6.2 De raad weegt in het voordeel van verweerder mee dat verweerder ter zitting heeft meegedeeld het laakbare van zijn handelen in te zien. Hij heeft toegelicht dat en op welke wijze hij van deze klachtprocedure heeft geleerd. Zo maakt verweerder nu bijvoorbeeld in iedere nieuwe zaak een aparte opdrachtsbevestiging. Daar komt bij dat de raad uit het klachtdossier en het verhandelde ter zitting de indruk heeft gekregen dat verweerder met zijn handelen niet het oogmerk had zichzelf te verrijken.
6.3 Alles overziend acht de raad een berisping passend en geboden.

7 GRIFFIERECHT EN KOSTENVEROORDELING
7.1 Omdat de raad de klacht gedeeltelijk gegrond verklaart, moet verweerder op grond van artikel 46e lid 5 Advocatenwet het door klaagster betaalde griffierecht van € 50,- aan haar  vergoeden binnen vier weken nadat deze beslissing onherroepelijk is geworden. Klaagster  geeft binnen twee weken na de datum van deze beslissing haar rekeningnummer schriftelijk aan verweerder door.

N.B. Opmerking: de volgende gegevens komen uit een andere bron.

-- ==== Sys2Proof/Machine/Alu.lean ====
section
/-! DEFINITION. The register file and ALU operations (spec/41_register_alu.md). Operands are read before any register
is written (R131): every meaning reads them from the state it is given. -/

namespace Sys2Proof.Machine

/-- `6xkk` LD Vx, kk (R133). -/
def execLdImm (x : RegIdx) (kk : Byte) (s : State) : Result := .next (s.setReg x kk)

/-- `7xkk` ADD Vx, kk: modulo 256, no flag (R134). -/
def execAddImm (x : RegIdx) (kk : Byte) (s : State) : Result := .next (s.setReg x (s.reg x + kk))

/-- `8xy0` LD Vx, Vy (R135). -/
def execLdReg (x y : RegIdx) (s : State) : Result := .next (s.setReg x (s.reg y))

/-- `8xy1` OR Vx, Vy (R136). -/
def execOrReg (x y : RegIdx) (s : State) : Result := .next (s.setRegLogic x (s.reg x ||| s.reg y))

/-- `8xy2` AND Vx, Vy (R137). -/
def execAndReg (x y : RegIdx) (s : State) : Result := .next (s.setRegLogic x (s.reg x &&& s.reg y))

/-- `8xy3` XOR Vx, Vy (R138). -/
def execXorReg (x y : RegIdx) (s : State) : Result := .next (s.setRegLogic x (s.reg x ^^^ s.reg y))

/-- `8xy4` ADD Vx, Vy with carry out (R139). -/
def execAddReg (x y : RegIdx) (s : State) : Result :=
  .next (s.setRegFlag x (s.reg x + s.reg y) (carryFlag (s.reg x) (s.reg y)))

/-- `8xy5` SUB Vx, Vy, the flag is no-borrow (R140). -/
def execSubReg (x y : RegIdx) (s : State) : Result :=
  .next (s.setRegFlag x (s.reg x - s.reg y) (noBorrowFlag (s.reg x) (s.reg y)))

/-- `8xy6` SHR Vx: logical, by one bit (R141). -/
def execShrReg (x : RegIdx) (s : State) : Result :=
  .next (s.setRegFlag x (s.reg x >>> 1) (shiftRightFlag (s.reg x)))

/-- `8xy7` SUBN Vx, Vy: `V[y] - V[x]`, the flag is no-borrow (R142). -/
def execSubnReg (x y : RegIdx) (s : State) : Result :=
  .next (s.setRegFlag x (s.reg y - s.reg x) (noBorrowFlag (s.reg y) (s.reg x)))

/-- `8xyE` SHL Vx: by one bit, modulo 256 (R143). -/
def execShlReg (x : RegIdx) (s : State) : Result :=
  .next (s.setRegFlag x (s.reg x <<< 1) (shiftLeftFlag (s.reg x)))

/-- `Cxkk` RND Vx, kk: `r mod (kk + 1)` of the step's free draw (R150, R151). -/
def execRnd (x : RegIdx) (kk : Byte) (s : State) : Result := .next ((s.setReg x (limitDraw s.draw kk)).drawn)

end Sys2Proof.Machine
end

7.2 Nu de raad een maatregel oplegt, zal de raad verweerder daarnaast op grond van artikel 48ac lid 1 Advocatenwet veroordelen in de volgende proceskosten:
a) € 50,- aan forfaitaire reiskosten van klaagster;
b) € 750,- kosten van de Nederlandse Orde van Advocaten en
c) € 500,- kosten van de Staat.
7.3 Verweerder moet het bedrag van € 50,- aan forfaitaire reiskosten binnen vier weken nadat deze beslissing onherroepelijk is geworden, betalen aan klaagster. Klaagster geeft binnen twee weken na de datum van deze beslissing haar rekeningnummer schriftelijk aan verweerder door.
7.4 Verweerder moet het bedrag van € 1.250,- (het totaal van de in 7.2 onder b en c genoemde kosten) binnen vier weken nadat deze beslissing onherroepelijk is geworden, overmaken naar rekeningnummer lBAN: NL85 lNGB 0000 0790 00, BIC: INGBNL2A, Nederlandse Orde van Advocaten, Den Haag, onder vermelding van “kostenveroordeling raad van discipline" en het zaaknummer 22-529/AL/MN.

BESLISSING
De raad van discipline:
- verklaart de klachtonderdelen a) en b) gegrond;
- verklaart klachtonderdeel c) ongegrond;
- legt aan verweerder de maatregel van berisping op;
- veroordeelt verweerder tot betaling van het griffierecht van € 50,- aan klaagster;
- veroordeelt verweerder tot betaling van de reiskosten van € 50,- aan klaagster, op de manier en binnen de termijn als hiervóór bepaald in 7.3;
- veroordeelt verweerder tot betaling van de proceskosten van € 1.250,- aan de Nederlandse Orde van Advocaten, op de manier en binnen de termijn als hiervóór bepaald in 7.4.